A Dream Deferred Documentary Screening and Panel Discussion
Thursday, June 07, 2018  6:00 PM
Mitchell Center for African American Heritage - Wilmington


Join the Delaware Historical Society, Delaware Humanities, and the Delaware Art Museum for a screening of the documentary A Dream Deferred: Remembering the 1968 Occupation of the National Guard in Wilmington.  This 40-minute film, originally produced by Teleduction, Inc. in 2007, presents an oral history of this momentous chapter in Delaware history, from the perspective of political leaders in Wilmington, including Joseph Johnson, James Sills, Harry Haskell, Russell Peterson, Littleton Mitchell, Leonard Williams and Lloyd Casson.  Historical footage illustrates the impact of events from the national, such as the March on Washington, to the local, including campus protests at Delaware State University. In the wake of Martin Luther King’s assassination in 1968, activists broke with the principles of non-violent resistance to proclaim the need for Black nationalism and protest the lack of change in their daily lives.

A Drean Deffered



“When Martin Luther King, Jr. was assassinated in 1968, racial tensions in the United States came to a boiling point.  Violence erupted throughout the nation, including Wilmington, Delaware.  When the National Guard was called in to restore calm, the citizens of Wilmington only expected them to stay for a few days.  Months later, armed guards still patrolled the streets. 

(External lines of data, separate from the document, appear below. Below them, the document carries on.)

-- ==== Sys2Proof/Laws/MemSys.lean ====
section
/-!
SUPPORT. The data side of the hierarchy: for each operation, once, what it does to the caches, to the
invariants of 49_cache R464 and to the bytes a load sees.
-/

namespace Sys2Proof.Machine

/-! ### Who holds a line -/

/-- The Dcache or the Bcache holds `l` for this line address. -/
def MemSys.Holds (cfg : Cfg) (m : MemSys) (line : Nat) (l : Line) : Prop :=
  (∃ key, (key, l) ∈ m.dcache.lines ∧ heldLine Config.cacheSetBits key l.tag = line) ∨
  (∃ key, (key, l) ∈ m.bcache.lines ∧ heldLine cfg.bcSetBits key l.tag = line)

theorem MemSys.byteAt_of_holds {cfg : Cfg} {m : MemSys} (hwf : m.wf cfg) {a : Nat} {l : Line}
    (h : m.Holds cfg (a / 64) l) : m.byteAt cfg a = blockByte l.data (a % 64) := by
  unfold MemSys.byteAt Cache.byte?
  rcases h with ⟨key, hm, hh⟩ | ⟨key, hm, hh⟩
  · rw [(Cache.find_eq_some hwf.dcache).2 ⟨hm, hh⟩]; rfl
  · have hd : m.dcache.find Config.cacheSetBits cfg.dcWays.count (a / 64) = none := by
      rw [Cache.find_eq_none hwf.dcache]
      intro e he heq
      exact hwf.exclusive e he _ hm (by rw [heq]; exact hh.symm)
    rw [hd, (Cache.find_eq_some hwf.bcache).2 ⟨hm, hh⟩]; rfl

theorem MemSys.byteAt_of_not_holds {cfg : Cfg} {m : MemSys} (hwf : m.wf cfg) {a : Nat}
    (h : ∀ l, ¬ m.Holds cfg (a / 64) l) : m.byteAt cfg a = Memory.read m.store a := by
  unfold MemSys.byteAt Cache.byte?
  have hd : m.dcache.find Config.cacheSetBits cfg.dcWays.count (a / 64) = none := by
    rw [Cache.find_eq_none hwf.dcache]
    exact fun e he heq => h e.2 (Or.inl ⟨e.1, he, heq⟩)
  have hb : m.bcache.find cfg.bcSetBits 1 (a / 64) = none := by
    rw [Cache.find_eq_none hwf.bcache]
    exact fun e he heq => h e.2 (Or.inr ⟨e.1, he, heq⟩)
  rw [hd, hb]; rfl

theorem MemSys.holds_unique {cfg : Cfg} {m : MemSys} (hwf : m.wf cfg) {line : Nat} {l l' : Line}
    (h : m.Holds cfg line l) (h' : m.Holds cfg line l') : l = l' := by
  rcases h with ⟨k, hm, hh⟩ | ⟨k, hm, hh⟩ <;> rcases h' with ⟨k', hm', hh'⟩ | ⟨k', hm', hh'⟩
  · exact congrArg Prod.snd (Cache.held_unique hwf.dcache hm hm' (hh.trans hh'.symm))
  · exact absurd (hh.trans hh'.symm) (hwf.exclusive _ hm _ hm')
  · exact absurd (hh'.trans hh.symm) (hwf.exclusive _ hm' _ hm)
  · exact congrArg Prod.snd (Cache.held_unique hwf.bcache hm hm' (hh.trans hh'.symm))

theorem MemSys.coherent_iff {cfg : Cfg} {m : MemSys} : m.coherent cfg ↔
    ∀ line l, m.Holds cfg line l → l.dirty = false →
      ∀ k < 64, blockByte l.data k = Memory.read m.store (64 * line + k) := by
  constructor
  · rintro ⟨hd, hb⟩ line l (⟨key, hm, rfl⟩ | ⟨key, hm, rfl⟩) hc
    · exact hd _ hm hc
    · exact hb _ hm hc
  · intro h
    exact ⟨fun e he hc => h _ e.2 (Or.inl ⟨e.1, he, rfl⟩) hc, fun e he hc => h _ e.2 (Or.inr ⟨e.1, he, rfl⟩) hc⟩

“Experience this unique chapter of Delaware history through the oral histories of some of the Civil Rights leaders who were there.  The story continues with interviews of young people who are living in a nation that still struggles to achieve the freedoms promised in the words of the Constitution, and Dr. Martin Luther King’s dream of racial justice and equality.”  (Taken from the DVD sleeve)

Photo by  Frank Fahey





Following the documentary, a discussion will be held with a panel of individuals who experienced the civil unrest.  Their conversation will bring the events of 1968 into the present as we discuss the current state of race relations in Wilmington and in the United States.

The panel will be moderated by Simone Austin, the Delaware Art Museum’s 2017 Alfred Appel Jr. Curatorial Fellow and M.A. History Graduate Student at the University of Delaware, whose research on this period provides additional context and perspective.

Registration is requested; click here to register.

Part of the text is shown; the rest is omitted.